Иудеев же было всего двое, и сплотиться у них не было ни малейшей возможности. Раввин и кантор стояли в неуютном одиночестве, смущенно поглядывая то друг на друга, то на прочих горожан.
– С горшком сплотитесь, – язвительно посоветовал атлет-мусульманин под злорадный хохот единоверцев.
– Очень верное замечание, – поддержал длинноносый католик. – Пусть сплотятся вокруг горшка, который они же, несомненно, и пристроили на площадь – я думаю, всем уже понятно, с какой целью.
– А? – переспросил раввин, а кантор возмущенно завопил своим скрежещущим голосом:
– С какой-такой целью? Что за грязные намеки?!
– Какая цель, такие и намеки, – уверенно ответствовал католик. – Ясное дело: чтобы посмеяться над всеми. Вы же считаете себя самыми умными.
– Мы бы с удовольствием не считали себя самыми умными, – ядовито возразил кантор. – Мы бы с удовольствием были, как все. Но раз нам не позволено быть, как все, то приходится быть чуточку лучше.
– Вот опять они за свое, – загудели в православных рядах. – Что за народ… – А бородатый предводитель, многозначительно подняв палец вверх, добавил: – Они ведь и Христа. того.
Длинноносый католик поморщился при этом замечании, от которого вдруг пахнуло дремучим средневековьем. Он предпочитал более современные подначки, но все же кивнул в знак солидарности. Казалось, толпа вот-вот сольется в едином антииудейском порыве, но тут невоздержанный протестант, осознав, что католическая община уж чересчур набирает силу, ехидно проронил:
– Вот как? Значит, они себя считают самыми умными? А вы себя кем считаете? Смиренными рабами Божьими с империей на полмира? Нет, господа, как хотите, а в горшке этом, по-моему, кроется какой-то иезуитский подвох. Сразу виден почерк Ватикана.
– Что?! – взвизгнул длинноносый католик, а бородач-православный, склонив голову набок, рассудительно заметил:
– А чего ж… виден… И насчет империи на полмира – тоже истинная правда. Те Христа распяли, а эти оболгали Спасителя с ног до головы. Заодно бы их и порешить. Чтоб два раза не вставать.

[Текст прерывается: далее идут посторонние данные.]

-- ==== Sys2Proof/Machine/Issue.lean ====
section
/-! DEFINITION. How a word issues: the scoreboard, the checks, its own effect, and what its completion moves: the run, the
clock, the spin detector, the watchdog, STEP (R210, R230, R236, R240, R250, R256, R309). -/

namespace Sys2Proof.Machine

open Sys2Proof

/-- The word that issues: who issues it and where it stands. -/
structure Env where
  gid  : Nat
  sel  : PcSel
  pc   : VA
  next : VA
  op   : Op
  f    : Fields

/-- The instruction word. -/
def Env.word (e : Env) : Word := wordOf e.op.code e.f

/-- What the effect of a word does to the state: it completes, traps leaving the state so, or does not issue yet. -/
inductive Res where
  | ok (s : State)
  | trap (t : TrapInfo) (s : State)
  | wait (s : State)
  /-- It does not issue yet, and no other word of the group does before it. -/
  | waitAll (s : State)
  /-- It has begun, keeps what it has changed, and goes on waiting at its own address. -/
  | hold (s : State)

/-! ### Scoreboard and classes of words -/

/-- The scalar registers `s28` to `s30`, which hold the enable mask. -/
def maskRegs : List RegRef := [.s 28, .s 29, .s 30]

/-- Registers that operations in flight have still to write. -/
def Group.pendingRegs (g : Group) : List RegRef := (g.ops.filter (fun o => !o.done)).flatMap (fun o => o.regs)

/-- A vector register. -/
def RegRef.isVector : RegRef → Bool
  | .v _ => true
  | _ => false

/-- The word must wait for a register in flight (R240): one that it names, or the mask that every word reads. VMOVI counts
as a writer of every vector register (R357). -/
def Group.hazard (g : Group) (op : Op) (f : Fields) (sel : PcSel) : Bool :=
  let pend := g.pendingRegs
  (!pend.isEmpty &&
   (pend.any (fun r => (op.named f g sel).contains r || maskRegs.contains r) ||
    (op.code == 0x7D && pend.any RegRef.isVector)))

/-- The words that the matrix unit of a quarter runs: every tile word but TLD and TST (R371). -/
def isUnitCode (c : Nat) : Bool := decide (0x98 ≤ c) && decide (c ≤ 0xA7) && c != 0x9B && c != 0x9C

/-- The word must wait for its quarter's matrix unit: a tile word for the unit itself, any word of the group for what the unit has
still to release (R240, R371). -/
def State.unitHazard (s : State) (gid : Nat) (g : Group) (op : Op) (f : Fields) (sel : PcSel) : Bool :=
  (s.quarter (quarterKey g.coreId g.quarter)).unit.any fun w =>
    isUnitCode op.code || (w.gid == gid && ((op.named f g sel).any w.regs.contains ||
      (op.code == 0x7D && w.regs.any RegRef.isVector)))

/-- The quarter's matrix unit works for a group (R372). -/
def State.inUnit (s : State) (gid : Nat) : Bool := (s.quarter (gid / 16)).unit.any (fun w => w.gid == gid)

/-- The words that a group waits at for a long time: WAIT, WAITX, BARW, BARAW and CHKW (R209), QENQ and QDEQ (R401). -/
def isLongWait (c : Nat) : Bool := [0x0A, 0x0B, 0x13, 0x14, 0x15, 0xC5, 0xC6].contains c

/-- What the word waits for in flight is an L2 miss or a Wings pipe result (R209). -/
def Group.awaitsLong (g : Group) (op : Op) (f : Fields) (sel : PcSel) : Bool :=
  g.ops.any fun o => !o.done &&
    (o.miss || (match o.kind with
      | .wings _ | .wingsReply _ => true
      | _ => false)) &&
    o.regs.any (fun r => (op.named f g sel).contains r || maskRegs.contains r)

/-- Stores, TST among them (R379), atomics and reductions, which restart the count of R236. -/
def isStoreCode (c : Nat) : Bool :=
  c == 0x9C ||
  (decide (0xB5 ≤ c) && decide (c ≤ 0xB9)) || c == 0xBC || c == 0xBD || c == 0xC3 || c == 0xC4 || c == 0xC5 ||
  (decide (0xC8 ≤ c) && decide (c ≤ 0xD4))

/-- Barrier instructions. -/
def isBarrierCode (c : Nat) : Bool := decide (0x12 ≤ c) && decide (c ≤ 0x14)

/-- Words that can transfer control backwards within a level: 0x20 to 0x2D and CHKW. -/
def isTransferCode (c : Nat) : Bool := (decide (0x20 ≤ c) && decide (c ≤ 0x2D)) || c == 0x15

/-- A write of `s28` to `s30` has changed the enable mask of a slot (R229, R236). -/
def PcSlot.masked (p p' : PcSlot) : Bool := p.owned == p'.owned && p.enable != p'.enable

/-- Some written lane changed its value (R236); the banks hold what replies write for a lower level. -/
def Group.changed (g g' : Group) : Bool :=
  g.slotA.masked g'.slotA || g.slotB.masked g'.slotB || decide (g.bank0 ≠ g'.bank0) || decide (g.bank1 ≠ g'.bank1) ||
  decide (g.v ≠ g'.v) || decide (g.s ≠ g'.s) || decide (g.p ≠ g'.p) || decide (g.trow ≠ g'.trow) ||
  decide (g.rmax ≠ g'.rmax) || decide (g.rsum ≠ g'.rsum) || decide (g.m ≠ g'.m)

/-- The spin detector's counts after a word (R236): the slot's backward branches, its demoted sibling's wait. -/
def Group.spin (g0 g1 : Group) (e : Env) : Group :=
  let p := g1.slotOf e.sel
  let restart := g0.changed g1 || isStoreCode e.op.code
  let b := if restart then 0 else p.back
  let b := if isTransferCode e.op.code && decide (p.pc.toNat < e.pc.toNat) then b + 1 else b
  let g2 := if p.status = .empty then g1 else g1.setSlot e.sel { p with back := min b 64 }
  let o := g2.slotOf (otherSel e.sel)
  if o.status = .demoted then g2.setSlot (otherSel e.sel) { o with sib := o.sib + 1 } else g2

/-- The slot has spun 64 times beside a sibling. -/
def Group.spins (g : Group) (sel : PcSel) : Bool :=
  decide (64 ≤ (g.slotOf sel).back) && (g.slotOf sel).status == .ready && (g.slotOf (otherSel sel)).status != .empty

/-- The sibling of a demoted slot ends the demotion with this word (R236). -/
def Group.endsDemotion (g : Group) (e : Env) : Bool :=
  let o := g.slotOf (otherSel e.sel)
  o.status == .demoted &&
  (isStoreCode e.op.code || isBarrierCode e.op.code || decide (1024 ≤ o.sib) ||
   (g.slotOf e.sel).status == .joining || (g.slotOf e.sel).status == .empty)

/-- Loads, which need a token to issue (R213). -/
def isLoadCode (c : Nat) : Bool :=
  (decide (0xB0 ≤ c) && decide (c ≤ 0xB4)) || c == 0xBA || c == 0xBB || (decide (0xBE ≤ c) && decide (c ≤ 0xC2)) || c == 0x9B

/-- The run goes on, or ends after this word (R309). -/
def Env.runOn (e : Env) (s : State) : Option Cursor :=
  match s.cur with
  | some c =>
    if e.f.e || e.op.ends || decide (24 ≤ c.count + 1) then none
    else some { c with
      count := c.count + 1
      load := c.load || isLoadCode e.op.code }
  | none => none

/-- The quarter's round robin goes on after this group, and the group's other slot is next (R211); a level that an RTT has returned to
keeps the slot that was next there (R245). -/
def State.noteIssue (s : State) (gid : Nat) (sel : PcSel) (lvl : Nat) : State :=
  match s.group? gid with
  | none => s
  | some g =>
    let k := quarterKey g.coreId g.quarter
    (s.setQuarter k { s.quarter k with last := g.slot }).setGroup gid
      { g with nextSel := if g.lvl = lvl then otherSel sel else g.nextSel }

/-- A run that comes to its first load counts against the group's token; a token that four runs have used goes back when
the run ends (R213). -/
def State.noteLoad (s : State) (e : Env) (c : Option Cursor) : State :=
  match s.group? e.gid with
  | none => s
  | some g =>
    let first := isLoadCode e.op.code && c.any (fun c => !c.load)
    let s := if first then
        s.setGroup e.gid { g with token := g.token.map (fun t => { t with runs := t.runs + 1 }) }
      else s
    match s.cur, s.group? e.gid with
    | none, some g => if g.token.any (fun t => decide (4 ≤ t.runs)) then s.setGroup e.gid { g with token := none } else s
    | _, _ => s

/-- What the completion of a word moves. `g0` is the group as the word found it. -/
def State.retire (s : State) (e : Env) (g0 : Group) : State :=
  let c := s.cur
  let s := ({ s with cur := e.runOn s, clk := s.clk + g0.beats }.noteIssue e.gid e.sel g0.lvl).noteLoad e c
  match s.group? e.gid with
  | none => s
  | some g1 =>
    if g1.dead then s
    else
      let g2 := if g1.lvl = g0.lvl then Group.spin g0 g1 e else g1
      let s := s.setGroup e.gid g2
      let s := if g2.spins e.sel then s.post (.spinDemotion e.gid e.sel) else s
      let s := if g2.endsDemotion e then s.post (.demotionEnd e.gid (otherSel e.sel)) else s
      let s := match g2.watchdogDue s.clk with
        | some l => s.post (.watchdogExpiry e.gid l)
        | none => s
      if g0.lvl = 0 && g0.troute.getLsbD 16 then
        let sel := if (g2.slotOf e.sel).status = .empty then otherSel e.sel else e.sel
        s.takeTrap e.gid sel { cause := Cause.step, mask := g2.en0 sel } e.pc e.word e.f.lit
      else s

/-- The counts that a word which traps after its effect still moves (DESIGN CHOICE, log 4). -/
def State.account (s : State) (e : Env) (g0 : Group) : State :=
  let s := { s with clk := s.clk + g0.beats }.noteIssue e.gid e.sel g0.lvl
  match s.group? e.gid with
  | some g1 => s.setGroup e.gid (Group.spin g0 g1 e)
  | none => s

/-- The replay of a slot ends with its first word (R105); a word that leaves the level finds its own there. -/
def State.endReplay (s : State) (gid : Nat) (sel : PcSel) (g0 : Group) : State :=
  match s.group? gid with
  | some g =>
    let p := g.slotOf sel
    if (g0.slotOf sel).kept.replay.isSome && g.lvl == g0.lvl then
      s.setGroup gid (g.setSlot sel { p with kept := { p.kept with replay := none } })
    else s
  | none => s

/-- The run breaks before a word that must wait, for one of the long waits of R209 or for another (R211, R240)
(DESIGN CHOICE, log 27). -/
def State.stall (s : State) (gid : Nat) (sel : PcSel) (long : Bool) : State :=
  let s := { s with cur := none, clk := s.clk + 1 }
  match s.group? gid with
  | some g => s.setGroup gid { g with
      stalled := if g.stalled.contains sel then g.stalled else g.stalled ++ [sel]
      longStall := g.longStall || long }
  | none => s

– Почерк Ватикана, говорите? – прошипел католик, повернувшись к православным. – А может, рука Москвы? То-то горшок этот краснел! Стоял тут, изволите ли видеть, красный, как. как.
– Как кардинальская шапка, – услужливо подсказал протестант.
Католик побагровел почище горшка, а православные возмутились: бывших россиян уязвила «рука Москвы», а греки, сербы, румыны, болгары и, в особенности, украинцы оскорбились тем, что их смешивают с русскими. Тут глава меннонитской общины, очевидно, решив пресечь эти недостойные христиан распри, миролюбиво заметил:
– Да будет вам, ей-богу, из-за чепухи препираться. Он ведь, горшок этот, и черным бывал, как камень Каабы.
Толпа мусульман тут же вспыхнула, словно бикфордов шнур, а предводитель-атлет громоподобно проревел:
– Что?! Что ты сказал, старый верблюд?
Тут раввин поманил к себе пальцем кантора, и когда тот наклонился, шепнул ему на ухо:
– Знаете что, почтенный, идемте-ка отсюда. Тут становится так весело, что как бы кое-кому не лопнуть от смеха. Сейчас случится невиданный мордобой. Я, правда, не знаю, кто начнет, но догадываюсь, с кого начнут.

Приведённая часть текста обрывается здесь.